* _The task_: One number is the whole answer: the tally of lines in the records that include the word "abbrev".

* _Records contained in a dataset_:
-- ==== Sys2Proof/Word.lean ====
section
/-!
DEFINITION. The machine's words: a 32-bit register word (R7), a byte, and the plainest conversions between
bit patterns and the integers the manual computes with.
-/
namespace Sys2Proof

/-- A register or window word: every register is 32 bits wide and little-endian (R7). -/
abbrev Word := BitVec 32

/-- One byte of the window, of the configuration SRAM or of a frame. -/
abbrev Byte := BitVec 8

/-- The signed integer a `w`-bit two's-complement field shows, from its bits as a number. -/
def signed (w n : Nat) : Int := if n % 2 ^ w < 2 ^ (w - 1) then (n % 2 ^ w : Nat) else ((n % 2 ^ w : Nat) : Int) - (2 : Int) ^ w

/-- The `w` bits that store the integer `i` in two's complement, as a number. -/
def unsigned (w : Nat) (i : Int) : Nat := (i % (2 : Int) ^ w).toNat

/-- Bit `i` of a number. -/
def bitAt (n i : Nat) : Bool := n / 2 ^ i % 2 == 1

/-- A number with bit `i` set. -/
def setBitAt (n i : Nat) : Nat := n ||| 2 ^ i

/-- A number with bit `i` cleared. -/
def clearBitAt (n i : Nat) : Nat := if bitAt n i then n - 2 ^ i else n

/-- One bit as a number. -/
def ofBool (b : Bool) : Nat := if b then 1 else 0

/-- `len` bits of a number, from bit `lo`. -/
def bitsAt (n lo len : Nat) : Nat := n / 2 ^ lo % 2 ^ len

end Sys2Proof
end

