-- ==== Sys2Proof/Syntax.lean ====
section
/-!
DEFINITION. The commands the device takes from outside and the events that come about in it: one constructor per row of
the table of operations and events, in its order. The table gives a row no operands; each constructor carries what the
rules of its row read from outside (log entry 1). Instants and lengths of time count 62.5 fs unless a docstring says otherwise.
-/
namespace Sys2Proof
open Machine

* _Completed exercise_: 2